▶ _Activity_
Give again only those lines from the start of the entries through the line holding "namespace Sys2Proof.Choiz", leaving them as they are.

Start of Extracted information

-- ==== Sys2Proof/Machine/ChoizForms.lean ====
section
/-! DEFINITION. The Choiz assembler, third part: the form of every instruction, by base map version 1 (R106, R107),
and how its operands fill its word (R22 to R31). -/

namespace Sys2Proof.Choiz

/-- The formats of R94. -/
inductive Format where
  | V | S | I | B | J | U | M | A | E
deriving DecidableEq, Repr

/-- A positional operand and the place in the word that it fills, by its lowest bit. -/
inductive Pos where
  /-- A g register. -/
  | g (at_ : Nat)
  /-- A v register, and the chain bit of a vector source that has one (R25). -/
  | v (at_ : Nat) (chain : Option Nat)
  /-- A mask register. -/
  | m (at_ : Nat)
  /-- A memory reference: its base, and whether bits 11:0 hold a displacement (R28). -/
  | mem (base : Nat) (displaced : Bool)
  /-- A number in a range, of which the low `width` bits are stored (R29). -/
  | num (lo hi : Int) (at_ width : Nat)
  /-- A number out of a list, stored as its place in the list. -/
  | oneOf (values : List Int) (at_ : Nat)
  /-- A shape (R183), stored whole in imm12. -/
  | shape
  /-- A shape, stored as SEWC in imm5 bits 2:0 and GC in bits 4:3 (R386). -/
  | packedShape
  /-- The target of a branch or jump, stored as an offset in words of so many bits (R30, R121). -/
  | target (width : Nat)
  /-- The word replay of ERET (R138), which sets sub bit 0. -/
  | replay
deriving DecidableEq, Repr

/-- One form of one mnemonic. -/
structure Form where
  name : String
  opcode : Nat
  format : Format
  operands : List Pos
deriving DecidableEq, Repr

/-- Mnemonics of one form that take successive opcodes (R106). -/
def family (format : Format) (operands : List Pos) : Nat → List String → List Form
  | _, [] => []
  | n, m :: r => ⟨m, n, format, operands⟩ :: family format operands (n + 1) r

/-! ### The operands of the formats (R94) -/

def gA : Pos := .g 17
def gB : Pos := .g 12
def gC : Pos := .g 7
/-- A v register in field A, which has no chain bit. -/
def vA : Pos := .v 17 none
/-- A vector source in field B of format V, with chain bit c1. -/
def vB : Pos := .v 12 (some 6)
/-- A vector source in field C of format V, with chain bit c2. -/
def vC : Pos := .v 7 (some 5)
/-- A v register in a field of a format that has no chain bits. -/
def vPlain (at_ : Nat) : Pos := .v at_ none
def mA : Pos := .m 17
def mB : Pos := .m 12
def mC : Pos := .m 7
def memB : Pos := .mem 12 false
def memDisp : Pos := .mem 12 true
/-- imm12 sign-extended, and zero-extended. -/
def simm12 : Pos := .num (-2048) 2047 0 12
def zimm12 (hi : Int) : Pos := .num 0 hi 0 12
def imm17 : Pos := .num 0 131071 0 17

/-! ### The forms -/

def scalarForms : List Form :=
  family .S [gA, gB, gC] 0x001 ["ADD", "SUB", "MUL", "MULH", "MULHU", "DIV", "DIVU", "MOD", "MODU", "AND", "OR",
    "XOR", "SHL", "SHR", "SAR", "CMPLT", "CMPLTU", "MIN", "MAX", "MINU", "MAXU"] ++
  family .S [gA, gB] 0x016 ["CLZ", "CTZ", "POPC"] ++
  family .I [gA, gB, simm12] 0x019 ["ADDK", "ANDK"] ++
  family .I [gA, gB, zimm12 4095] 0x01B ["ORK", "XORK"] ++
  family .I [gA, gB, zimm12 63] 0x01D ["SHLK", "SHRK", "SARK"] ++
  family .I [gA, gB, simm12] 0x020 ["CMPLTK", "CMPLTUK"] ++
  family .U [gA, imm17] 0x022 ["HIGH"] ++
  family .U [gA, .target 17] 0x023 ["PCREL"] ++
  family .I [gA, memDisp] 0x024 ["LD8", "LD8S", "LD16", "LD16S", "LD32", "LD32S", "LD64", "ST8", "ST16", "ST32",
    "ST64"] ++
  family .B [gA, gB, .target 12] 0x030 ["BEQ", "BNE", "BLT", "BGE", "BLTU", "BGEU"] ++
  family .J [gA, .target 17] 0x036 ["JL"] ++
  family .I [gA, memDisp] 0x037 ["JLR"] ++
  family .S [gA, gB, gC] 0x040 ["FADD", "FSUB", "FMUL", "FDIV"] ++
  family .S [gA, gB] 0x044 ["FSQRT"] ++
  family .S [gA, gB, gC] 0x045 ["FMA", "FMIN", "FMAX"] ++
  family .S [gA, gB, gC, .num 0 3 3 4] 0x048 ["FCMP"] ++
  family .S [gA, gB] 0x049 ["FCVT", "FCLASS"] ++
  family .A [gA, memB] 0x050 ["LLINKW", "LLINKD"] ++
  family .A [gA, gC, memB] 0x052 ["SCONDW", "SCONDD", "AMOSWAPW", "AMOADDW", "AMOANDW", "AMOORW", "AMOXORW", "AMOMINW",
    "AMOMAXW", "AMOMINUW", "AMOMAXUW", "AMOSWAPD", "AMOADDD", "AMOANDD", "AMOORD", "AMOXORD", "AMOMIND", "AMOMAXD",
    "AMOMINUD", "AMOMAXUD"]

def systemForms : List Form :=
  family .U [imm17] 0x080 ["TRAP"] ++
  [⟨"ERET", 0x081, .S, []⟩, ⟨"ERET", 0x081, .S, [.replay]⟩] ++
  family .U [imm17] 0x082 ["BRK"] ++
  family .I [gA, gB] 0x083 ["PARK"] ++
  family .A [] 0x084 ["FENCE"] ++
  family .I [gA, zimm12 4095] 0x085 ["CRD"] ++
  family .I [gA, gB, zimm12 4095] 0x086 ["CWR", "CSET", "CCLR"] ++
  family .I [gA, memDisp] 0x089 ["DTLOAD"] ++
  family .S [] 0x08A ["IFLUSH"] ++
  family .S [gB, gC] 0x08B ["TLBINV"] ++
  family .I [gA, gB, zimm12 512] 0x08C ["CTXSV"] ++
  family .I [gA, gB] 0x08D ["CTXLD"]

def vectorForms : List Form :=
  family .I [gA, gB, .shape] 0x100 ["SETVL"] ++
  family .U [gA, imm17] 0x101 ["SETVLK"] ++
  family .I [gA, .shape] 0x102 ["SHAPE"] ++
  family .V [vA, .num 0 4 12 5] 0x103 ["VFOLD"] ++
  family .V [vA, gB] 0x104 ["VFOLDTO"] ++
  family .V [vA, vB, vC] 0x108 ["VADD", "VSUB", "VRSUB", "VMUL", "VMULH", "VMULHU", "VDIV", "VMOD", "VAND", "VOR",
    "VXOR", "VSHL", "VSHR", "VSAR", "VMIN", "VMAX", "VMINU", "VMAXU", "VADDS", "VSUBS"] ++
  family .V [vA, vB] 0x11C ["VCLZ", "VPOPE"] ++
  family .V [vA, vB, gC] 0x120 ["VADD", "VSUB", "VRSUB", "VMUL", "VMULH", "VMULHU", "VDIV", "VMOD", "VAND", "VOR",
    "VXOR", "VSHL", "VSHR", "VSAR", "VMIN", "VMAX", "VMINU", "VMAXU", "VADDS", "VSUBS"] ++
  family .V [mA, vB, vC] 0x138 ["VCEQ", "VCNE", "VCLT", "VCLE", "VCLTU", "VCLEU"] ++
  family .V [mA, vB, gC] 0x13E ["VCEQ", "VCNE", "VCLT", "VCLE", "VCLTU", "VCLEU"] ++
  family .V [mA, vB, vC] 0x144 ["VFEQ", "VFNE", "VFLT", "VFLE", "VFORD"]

End of Extracted information

▶ _Exercise result_
-- ==== Sys2Proof/Machine/ChoizForms.lean ====
section
/-! DEFINITION. The Choiz assembler, third part: the form of every instruction, by base map version 1 (R106, R107),
and how its operands fill its word (R22 to R31). -/

namespace Sys2Proof.Choiz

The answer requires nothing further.